Desígnios de prosperidade e não de calamidade, de vos garantir
um futuro de esperança.
–Jeremias 29:11
Nasci e cresci numa cidade perfeitamente normal do Midwest, no
Michigan. Morava num bairro de classe média, com os meus pais,
Bob e Betty, os meus dois irmãos, Bob e Bill, a minha irmã, Betsy, e
um pequeno dachshund chamado Trinka. O meu pai era médico de
cirurgia geral e a minha mãe era dona de casa.
Tive uma infância agradável que, em alguns aspetos, até foi idílica.

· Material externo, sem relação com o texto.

-- ==== Sys2Proof/Safety.lean ====
section
/-!
DEFINITION. What counts as a safe run, and the terms in which claims are made: fuses that never go back, memories in their
canonical form, frames.
-/

namespace Sys2Proof.Machine

open Sys2Proof

/-- `i` completes at `s` with next state `t`. -/
def Runs (i : Instr) (s t : State) : Prop := exec i s = .next t

/-- A run of k steps from `s` is safe: no step faults or refuses. -/
def SafeFor (k : Nat) (s : State) : Prop :=
  match k with
  | 0 => True
  | m + 1 => ∃ t, step s = .next t ∧ SafeFor m t

/-- Fuses `b` come from fuses `a` by permanent changes only (R477): what is fused for good is the same, the rollback floor is
not lower, and a revoked key slot stays revoked. -/
def fusesFrom (a b : Fuses) : Prop :=
  b.variant = a.variant ∧ b.vendor = a.vendor ∧ b.serial = a.serial ∧ b.oui = a.oui ∧ b.idPriv = a.idPriv ∧
    b.cert = a.cert ∧ b.keyHash = a.keyHash ∧ b.loaded = a.loaded ∧ a.floor ≤ b.floor ∧
    ∀ k, bitAt a.revoked k = true → bitAt b.revoked k = true

/-- The memories of the block are in canonical form: common memory, the flash, and every core's IMEM and DMEM. -/
def memWf (s : State) : Bool :=
  Table.wf s.common 0 && Table.wf s.boot.flash 0xFF &&
    s.cores.all fun e => Table.wf e.2.imem 0 && Table.wf e.2.dmem 0

/-- Every register field outside the list reads as before. -/
def sameRegs (ks : List Fld) (s t : State) : Prop := ∀ f : Fld, (∀ g ∈ ks, f.key ≠ g.key) → rd t f = rd s f

/-- Common memory, the flash and the cores are as before. -/
def sameMem (s t : State) : Prop := t.common = s.common ∧ t.boot.flash = s.boot.flash ∧ t.cores = s.cores

/-- Logical core n exists and runs, no event is taken first, and its PC may be fetched: an instruction executes (R369, R378,
R379). -/
def coreReady (s : State) (n : Nat) : Prop :=
  coreRuns s n = true ∧ (coreAt s n).takesEvent = false ∧ (coreAt s n).fetchCheck = none

/-- Instruction `i` of core n goes on with core record k', and changes nothing else of the block. -/
def coreGoes (i : Instr) (s : State) (n : Nat) (k' : Core) : Prop := exec i s = .next (putCore (fresh s) n k')

/-- From s to t only the listed register fields, and the outputs, differ. -/
def onlyRegs (ks : List Fld) (s t : State) : Prop := sameRegs ks s t ∧ t = { s with regs := t.regs, out := t.out }

/-- A counter and its bed-window copy, where it has one (R489). -/
def mirrored (f : Fld) : List Fld :=
  match mirrorOf f.addr with
  | some a => [f, { f with addr := a }]
  | none => [f]

/-- k' differs from k only in PC, in the register d and in the flags Z, N, C and V: every other register of every window and
of the K bank, the rest of STATUS, the accumulators, the system registers and the core's memories are as before. With d = 31
no register changes. -/
def onlyReg (k k' : Core) (d : Nat) : Prop :=
  (∀ j, ¬(d < 16 ∧ j = winIdx k.cwp d) → k'.win.get j 0 = k.win.get j 0) ∧
    (∀ j, ¬(16 ≤ d ∧ d < 24 ∧ j = d - 16) → k'.k.get j 0 = k.k.get j 0) ∧ k'.status / 16 = k.status / 16 ∧
    k' = { k with pc := k'.pc, win := k'.win, k := k'.k, status := k'.status }

/-- The flags Z, N, C and V of a core (R350). -/
def Core.flagZ (k : Core) : Bool := bitAt k.status 0
def Core.flagN (k : Core) : Bool := bitAt k.status 1
def Core.flagC (k : Core) : Bool := bitAt k.status 2
def Core.flagV (k : Core) : Bool := bitAt k.status 3

/-- All four flags are as before. -/
def sameFlags (k k' : Core) : Prop :=
  k'.flagZ = k.flagZ ∧ k'.flagN = k.flagN ∧ k'.flagC = k.flagC ∧ k'.flagV = k.flagV

/-- The signed reading of a 32-bit value fits no 32 bits. -/
def overflows (v : Int) : Bool := decide (v < -2 ^ 31 ∨ 2 ^ 31 ≤ v)

/-- Core k goes on to k' past its instruction with result v in register d (Z discards it), and Z and N follow v; v counts
modulo 2^32. -/
def Core.result (k k' : Core) (d : Nat) (v : Int) : Prop :=
  k'.pc = (k.pc + 4) % 2 ^ 32 ∧ (d ≠ 31 → (k'.reg d : Int) = v % 2 ^ 32) ∧ k'.flagZ = decide (v % 2 ^ 32 = 0) ∧
    k'.flagN = decide (2 ^ 31 ≤ v % 2 ^ 32) ∧ onlyReg k k' d

/-- The same with Z N C V of x + y + c. -/
def Core.sumResult (k k' : Core) (d x y c : Nat) : Prop :=
  k.result k' d (x + y + c) ∧ k'.flagC = decide (2 ^ 32 ≤ x + y + c) ∧
    k'.flagV = overflows (toSigned 32 x + toSigned 32 y + c)

/-- The same with Z N C V of x − y − c; C is 1 for no borrow. -/
def Core.difResult (k k' : Core) (d x y c : Nat) : Prop :=
  k.result k' d (x - y - c) ∧ k'.flagC = decide (y + c ≤ x) ∧ k'.flagV = overflows (toSigned 32 x - toSigned 32 y - c)

/-- A bitwise result: Z N, V := 0, C as before. -/
def Core.bitResult (k k' : Core) (d v : Nat) : Prop := k.result k' d v ∧ k'.flagC = k.flagC ∧ k'.flagV = false

/-- A result that leaves C and V. -/
def Core.znResult (k k' : Core) (d : Nat) (v : Int) : Prop :=
  k.result k' d v ∧ k'.flagC = k.flagC ∧ k'.flagV = k.flagV

/-- A shift result: Z N, C the last bit out, V := 0. -/
def Core.shiftResult (k k' : Core) (d : Nat) (v : Int) (c : Bool) : Prop :=
  k.result k' d v ∧ k'.flagC = c ∧ k'.flagV = false

/-- The last bit that a left shift of x by n moves out. -/
def outLeft (x n : Nat) : Bool := decide (1 ≤ n ∧ n ≤ 32) && bitAt x (32 - n)

/-- The last bit that a right shift of x by n moves out. -/
def outRight (x n : Nat) : Bool := decide (1 ≤ n ∧ n ≤ 32) && bitAt x (n - 1)

/-- ACC_X of k' holds v as R361 writes it: v itself if it fits 40 signed bits, else clamped in SAT mode, else wrapped; SV and AVA
or AVB follow. PC moves past the instruction; what else changes is the flags Z, N, C and V at most. -/
def Core.accWritten (k k' : Core) (x : Nat) (v : Int) : Prop :=
  let tooMuch : Bool := decide (v < -2 ^ 39 ∨ 2 ^ 39 ≤ v)
  let w : Int := if tooMuch = true then
      (if k.sat = true then (if v < 0 then -2 ^ 39 else 2 ^ 39 - 1) else (v + 2 ^ 39) % 2 ^ 40 - 2 ^ 39)
    else v
  k'.accA = (if x = 0 then w else k.accA) ∧ k'.accB = (if x = 0 then k.accB else w) ∧ k'.pc = (k.pc + 4) % 2 ^ 32 ∧
    bitAt k'.status 7 = (bitAt k.status 7 || (tooMuch && k.sat)) ∧
    bitAt k'.status 4 = (bitAt k.status 4 || (tooMuch && decide (x = 0))) ∧
    bitAt k'.status 5 = (bitAt k.status 5 || (tooMuch && decide (x ≠ 0))) ∧
    bitAt k'.status 6 = bitAt k.status 6 ∧ k'.status / 256 = k.status / 256 ∧
    k' = { k with pc := k'.pc, accA := k'.accA, accB := k'.accB, status := k'.status }

/-- r is v / 2^c rounded to the nearest integer, a tie to the even one (R362). -/
def isNearest (v : Int) (c : Nat) (r : Int) : Prop :=
  let e := 2 * v - 2 * r * 2 ^ c
  (-2 ^ c < e ∧ e < 2 ^ c) ∨ ((e = 2 ^ c ∨ e = -2 ^ c) ∧ r % 2 = 0)

/-- The block restarted: everything but what is fused, in flash or in the AON domain is at its reset state (R439). -/
def restarted (s t : State) : Prop :=
  t.fuses = s.fuses ∧ t.boot.flash = s.boot.flash ∧ t.hunts = [] ∧ t.burst = {} ∧ t.join = {} ∧ t.cipher = {} ∧ t.mover = {} ∧
    t.cores = [] ∧ t.common = [] ∧ ∀ f ∈ keptFlds, f.key ≠ MODE_STATUS.WAKE_CAUSE.key → rd t f = rd s f % 2 ^ f.width

/-- The block restarted into LOAD with a cause, at a step of R438. -/
def loading (s t : State) (cause step : Nat) : Prop :=
  restarted s t ∧ mode t = 2 ∧ rd t MODE_STATUS.WAKE_CAUSE = cause ∧ rd t MODE_PAD.HOLD = 0xFF ∧ t.power.step = step

/-- The step of R438 at which a device reset begins, and a wake. -/
def wakeStep (s : State) : Nat := if s.power.xtal = true then 3 else 2
def resetStep (s : State) : Nat := if s.power.pwrEn = true then 4 else if mode s = 2 then 2 else wakeStep s

/-- Nothing that a way down has to stop: no burst is chosen or in progress, no laser is listed, no port trains or is up, and no
channel is framed. -/
def idleLine (s : State) : Prop :=
  s.burst.bursts = [] ∧ s.burst.air = [] ∧ s.line.lasers = [] ∧
    (∀ p, p < ports s → rd s (HL_PORT.STATE p) ≠ 1 ∧ rd s (HL_PORT.STATE p) ≠ 2) ∧ ∀ k, k < chans s → rd s (FRM_STATUS.STATE k) = 0

/-- The registers of every host lane's state. -/
def laneFlds (s : State) : List Fld :=
  (List.range (34 * beds s)).flatMap fun i =>
    [HL_LANE_STAT.STATE (i / 34) (i % 34), HL_LANE_STAT.TX_DOZE (i / 34) (i % 34), HL_LANE_STAT.RX_DOZE (i / 34) (i % 34)]

/-- The way down to target m has begun (R436): no grant is left, and every host lane but a fenced one is in electrical idle. -/
def goesDown (s t : State) (m : Nat) : Prop :=
  t.power = { s.power with down := some m, gasp := none } ∧ t.burst = { s.burst with grants := [] } ∧
    ∀ b l, b < beds s → l < 34 → rd s (HL_LANE_STAT.STATE b l) ≠ 5 → rd t (HL_LANE_STAT.STATE b l) = 0

/-- From s to t the terminal reports the thermal state of t (R205, R460): under profile 3, with the line up, THERMAL_STATE goes out
sealed on the device's allocation, with STATE, GRANT_PCT and TJ; otherwise nothing is sent. -/
def thermSent (s t : State) : Prop :=
  (lineUp s = true → rd s JOIN_STATUS.PROFILE = 3 →
    t.join = { s.join with seq := (s.join.seq + 1) % 65536 } ∧ (devSlot s = none → t.burst = s.burst) ∧
      (devSlot s ≠ none → ∃ p : TendPod, t.burst = { s.burst with tend := s.burst.tend ++ [p] } ∧ p.sealed = true ∧
        p.body.take 1 = [0x45] ∧ beAt (p.body.drop 8) 0 1 = rd t PWR_THERM.STATE % 256 ∧
        (rd t PWR_THERM.STATE = 2 → 1 ≤ t.power.p1 → beAt (p.body.drop 8) 1 1 = min 99 (max 50 (100000000 / t.power.p1))) ∧
        (rd t PWR_THERM.STATE ≠ 2 → beAt (p.body.drop 8) 1 1 = 100) ∧ beAt (p.body.drop 8) 2 2 = rd t PWR_THERM.TJ % 65536)) ∧
    (lineUp s = false ∨ rd s JOIN_STATUS.PROFILE ≠ 3 → t.burst = s.burst ∧ t.join = s.join)

/-- The thermal state goes from a to another state b (R459, R460): the Rake hears of the end of a and of b, trim saves GAIN_CAP and
lowers it by one step, its end restores it, and the change is reported. -/
def thermGoes (s t : State) (a b : Nat) : Prop :=
  let g := rd s LINE_SOA_LIMIT.GAIN_CAP
  let low := max 0x200 (rd s LINE_SOA_LIMIT.FLOOR)
  rd t PWR_THERM.STATE = b ∧ thermSent s t ∧
    t.rakeEnds = s.rakeEnds ++ (if a = 0 then [] else [{ kind := 20, scope := .dev, arg := a }]) ∧
    t.rakeIn = s.rakeIn ++ (if b = 0 then [] else [{ kind := 20, scope := .dev, arg := b, cycle := s.time.c / 5 }]) ∧
    (b = 2 → g < 1024 → rd t PWR_TRIM.SOA_SAVED = g ∧
      (low < 1024 → rd t LINE_SOA_LIMIT.GAIN_CAP = max low (g - 16 * max 1 (rd s PWR_TRIM.SOA_STEP)))) ∧
    (a = 2 → rd s PWR_TRIM.SOA_SAVED < 1024 → rd t LINE_SOA_LIMIT.GAIN_CAP = rd s PWR_TRIM.SOA_SAVED)

/-- What a change of the thermal state may write. -/
def thermFlds : List Fld := [PWR_THERM.STATE, PWR_TRIM.SOA_SAVED, LINE_SOA_LIMIT.GAIN_CAP]

/-- No optical engine is fenced or grafted: channel k uses engine k. -/
def ownEngines (s : State) : Prop :=
  s.line.rxEng = [] ∧ s.line.txEng = [] ∧ s.line.rxGraft = [] ∧ s.line.txGraft = [] ∧ s.line.rxFenced = [] ∧ s.line.txFenced = []

/-- The LASER field of channel k. -/
def laserFld (tx : Bool) (k : Nat) : Fld := if tx = true then LTX_STATUS.LASER k else LRX_STATUS.LASER k

/-- From s to t the laser of channel k's own engine becomes l, its LASER field shows it, and no other laser changes. -/
def laserGoes (s t : State) (tx : Bool) (k : Nat) (l : Laser) : Prop :=
  laserOf t tx k = l ∧ rd t (laserFld tx k) = l.st % 8 ∧ t.line = { s.line with lasers := t.line.lasers } ∧
    ∀ tx' e, e < 128 → ¬(tx' = tx ∧ e = k) → laserOf t tx' e = laserOf s tx' e

/-- No channel is in SYNC, and tree LOF shows it. -/
def noTree (s : State) : Prop := rd s FRM_TREE.TREE_LOF = 1 ∧ ∀ k, k < chans s → rd s (FRM_STATUS.STATE k) ≠ 2

/-- The protection switch of R80 made: connector c, counted and settling, at this instant; no channel is framed. -/
def switched (s t : State) (c : Nat) : Prop :=
  rd t LINE_STATUS.CONN = c ∧ rd t LINE_STATUS.SWITCH_COUNT = min (rd s LINE_STATUS.SWITCH_COUNT + 1) 0xFFFF ∧
    rd t LINE_STATUS.SWITCHING = 1 ∧ t.line.lastSwitch = some s.time.c ∧ (∀ b ∈ t.burst.air, 64 ≤ b.grant.ch) ∧
    (∀ k, k < chans s → rd t (FRM_STATUS.STATE k) = 0) ∧ mode t = mode s

/-- The first waiting tending message of type ty is m. -/
def nextMsg (s : State) (m : Msg) (ty : Nat) : Prop := s.join.inbox.find? (fun x => x.ty = ty) = some m

/-- The JOIN state is st, in mode JOIN. -/
def joining (s : State) (st : Nat) : Prop := mode s = 3 ∧ rd s JOIN_STATUS.STATE = st

/-- The message m has been answered with a body of type ty, kept for its repeats; the terminal's SEQ has advanced; and with a device
allocation the answer waits as a tending pod (R150, R166, R168). -/
def answered (s t : State) (m : Msg) (ty : Nat) (body : List Byte) : Prop :=
  let msg := tendMsg ty s.join.seq body
  (∃ r, t.join.answers = { ty := m.ty, seq := m.seq, reply := some (ty, msg) } :: r) ∧ t.join.seq = (s.join.seq + 1) % 65536 ∧
    (devSlot t ≠ none → ∃ p ∈ t.burst.tend, p.body = msg)

/-- A REPLY with RESULT and DETAIL (R167). -/
def replied (s t : State) (m : Msg) (result detail : Nat) : Prop :=
  answered s t m 0x41 (beBytes 2 m.seq ++ beBytes 1 m.ty ++ beBytes 1 result ++ beBytes 1 detail ++ [0, 0, 0])

/-- What a cold reset leaves (R172). -/
def coldState (t : State) : Prop :=
  rd t JOIN_TID.VALID = 0 ∧ rd t JOIN_TREE.VALID = 0 ∧ rd t JOIN_TEND_SLOTS.VALID = 0 ∧ rd t JOIN_STATUS.WARM = 0 ∧
    rd t JOIN_STATUS.PROFILE = 0 ∧ rd t BURST_EQD.EQD = 0 ∧ rd t JOIN_STATUS.RTD_VALID = 0 ∧ t.cipher.slots = [] ∧
    t.cipher.kek = none ∧ t.join.answers = [] ∧ t.join.rekeys = [] ∧ ∀ n, n < 256 → rd t (ALLOC_LO.VALID n) ≠ 1

end Sys2Proof.Machine
end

Nem sempre tinha tudo o que queria, mas nunca me faltava o necessário. Mais importante ainda para qualquer criança, sempre me senti
amada pela minha família. O ribeiro que passava nas traseiras do
nosso terreno era para mim fonte de grande excitação e oportunidades. Passava muitas horas a entrar e sair dele – a patinar no gelo, a
andar de barco, a pescar, a nadar e a explorar. Aprendi sobre caracóis,
lesmas e sanguessugas. Fiquei a saber o que acontece quando um cão
come o pedaço de toucinho que está preso no anzol de pesca e aprendi a não fixar os olhos de uma tartaruga-mordedora. Só depois de
construirmos um elaborado viveiro de mexilhões de água doce é que
eu e a minha melhor amiga descobrimos que são as ostras que dão
pérolas e não os mexilhões. Divertia-me imenso e foi assim que desenvolvi o gosto pelas atividades ao ar livre, em pleno mundo natural.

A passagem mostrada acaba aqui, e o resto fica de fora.